Figure 2: Export Self-Signed certificate
2. Publish Self-Signed certificate as trusted via Group Policy
It is possible to publish the exported certificate in a user's personal store by using Group Policies. In the following example, I have started the Group Policy Management console to create a new group policy and apply it to the domain (Figure 3).

Figure 3: Create and link a new GPO to the domain
I called the new GPO Trust Self Signed Certificate, and I am not using any Source Starter GPO (Figure 4).

Figure 4: Name New GPO
Since I want to import the exported Self-Signed certificate, I drill down to User Configuration, Policies, Windows Settings, Public Key Policies, and right-click Trusted People to start the Certificate Import Wizard (Figure 5).

Figure 5: Start the Certificate Import Wizard
I specify the file I previously created by running Export-ExchangeCertificate, and click Next to continue (Figure 6).

Figure 6: Select File to Import
Next, I enter the password I used to export the private key, and click Next to continue (Figure 7).

Figure 7: Type the password used to protect the private key
The certificate store where the certificate will be stored is set to Personal Store, I click Next to continue (Figure 8).

Figure 8: Select Certificate Store where certificate will be kept
To finish I click Finish after reviewing the given settings (Figure 9).

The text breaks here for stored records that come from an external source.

-- ==== Sys2Proof/Tests/Slice0.lean ====
section
/-! SUPPORT. Tests: expected values come from 95_test_vectors.md (the id stands in each docstring) or from the patterns of
30_encoding.md R62, never from the model. After them, one witness per statement with hypotheses. -/

namespace Sys2Proof.Tests

open Sys2Proof Sys2Proof.Machine

-- one theorem after another: many kernel evaluations at once want more threads than the memory limit leaves
set_option Elab.async false

/-! ### Helpers -/

/-- The state after construction under `Nop`, with the flag order named. -/
def base : State := State.construct ⟨.nop, .flagThenResult, fontData⟩

/-- The same under the other flag order. -/
def baseRF : State := State.construct ⟨.nop, .resultThenFlag, fontData⟩

/-- The same under the fault policy. -/
def baseFault : State := State.construct ⟨.fault, .flagThenResult, fontData⟩

/-- A state with some general registers given. -/
def regs (l : List (Nibble × Byte)) (s : State := base) : State := l.foldl (fun s p => s.writeV p.1 p.2) s

/-- A state with some bytes of RAM given. -/
def bytes (a : Nat) (l : List Byte) (s : State := base) : State :=
  { s with mem := Memory.writeBytes s.params.fontData s.mem a l }

/-- A state with some pixels on. -/
def pixels (l : List (Nat × Nat)) (s : State := base) : State :=
  { s with disp := Vector.ofFn fun y => l.foldl (fun w p => if p.2 = y.val then w ||| BitVec.twoPow 64 p.1 else w) 0 }

/-- A state with its `pc` moved. -/
def at_ (a : Word) (s : State := base) : State := { s with pc := a }

/-- A state with an index register. -/
def idx (w : Word) (s : State := base) : State := { s with i := w }

/-- A state with n occupied slots, each holding 0x202. -/
def stacked (n : Fin 17) (s : State := base) : State := { s with sp := n, stack := Vector.replicate 16 0x202 }

/-- An outcome is a next state. -/
def isNext (o : Result) : Bool :=
  match o with
  | .next _ => true
  | .fault _ => false
  | .refused _ => false

/-- The next state of an outcome, for one that has it. -/
def nextOf (o : Result) : State :=
  match o with
  | .next t => t
  | .fault _ => base
  | .refused _ => base

theorem eq_next {o : Result} (h : isNext o = true) : o = .next (nextOf o) := by
  cases o with
  | next t => rfl
  | fault f => exact nomatch h
  | refused r => exact nomatch h

/-- One step of a word placed at `pc` answers a next state of which `p` holds. -/
def runs (s : State) (w : Nat) (p : State → Bool) : Bool :=
  let o := step (s.withFetchWord 16 w)
  isNext o && p (nextOf o)

/-- Exactly the listed pixels are on. -/
def onlyOn (t : State) (l : List (Nat × Nat)) : Bool :=
  (List.range 32).all fun y => (List.range 64).all fun x => Display.pixel t.disp x y == l.contains (x, y)

/-- A completed step: still running, with this redraw value and this `pc`. -/
def done (t : State) (pc : Word) (redraw : Bool) : Bool :=
  decide (t.status = .running) && decide (t.pc = pc) && decide (t.redraw = some redraw)

/-- A step that halted with this record and this `pc`. -/
def halts (t : State) (pc : Word) (f : FaultRecord) : Bool :=
  decide (t.status = .halted f) && decide (t.pc = pc) && decide (t.redraw = none)

/-- A driver operation was refused for this reason. -/
def refusedWith (o : DriverResult) (r : Refusal) : Bool :=
  match o with
  | .next _ => false
  | .fault _ => false
  | .refused r' => decide (r' = r)

/-- A driver operation answered this reply, and a state of which `p` holds. -/
def replies (o : DriverResult) (r : Reply) (p : State → Bool) : Bool :=
  match o with
  | .next (t, r') => decide (r' = r) && p t
  | .fault _ => false
  | .refused _ => false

Figure 9: Completing the Certificate Import Wizard
The Certificate Import Wizard will tell me that the import completed successfully. When clicking OK and the import is done, and the group policy is ready to be applied (Figure 10).

Figure 10: The import was successful
Next time a user logs in to the domain, or the group policy refresh kicks in, the Self-Signed certificate will be marked as trusted. As can be seen when gaining access to Outlook Web Access (Figure 11).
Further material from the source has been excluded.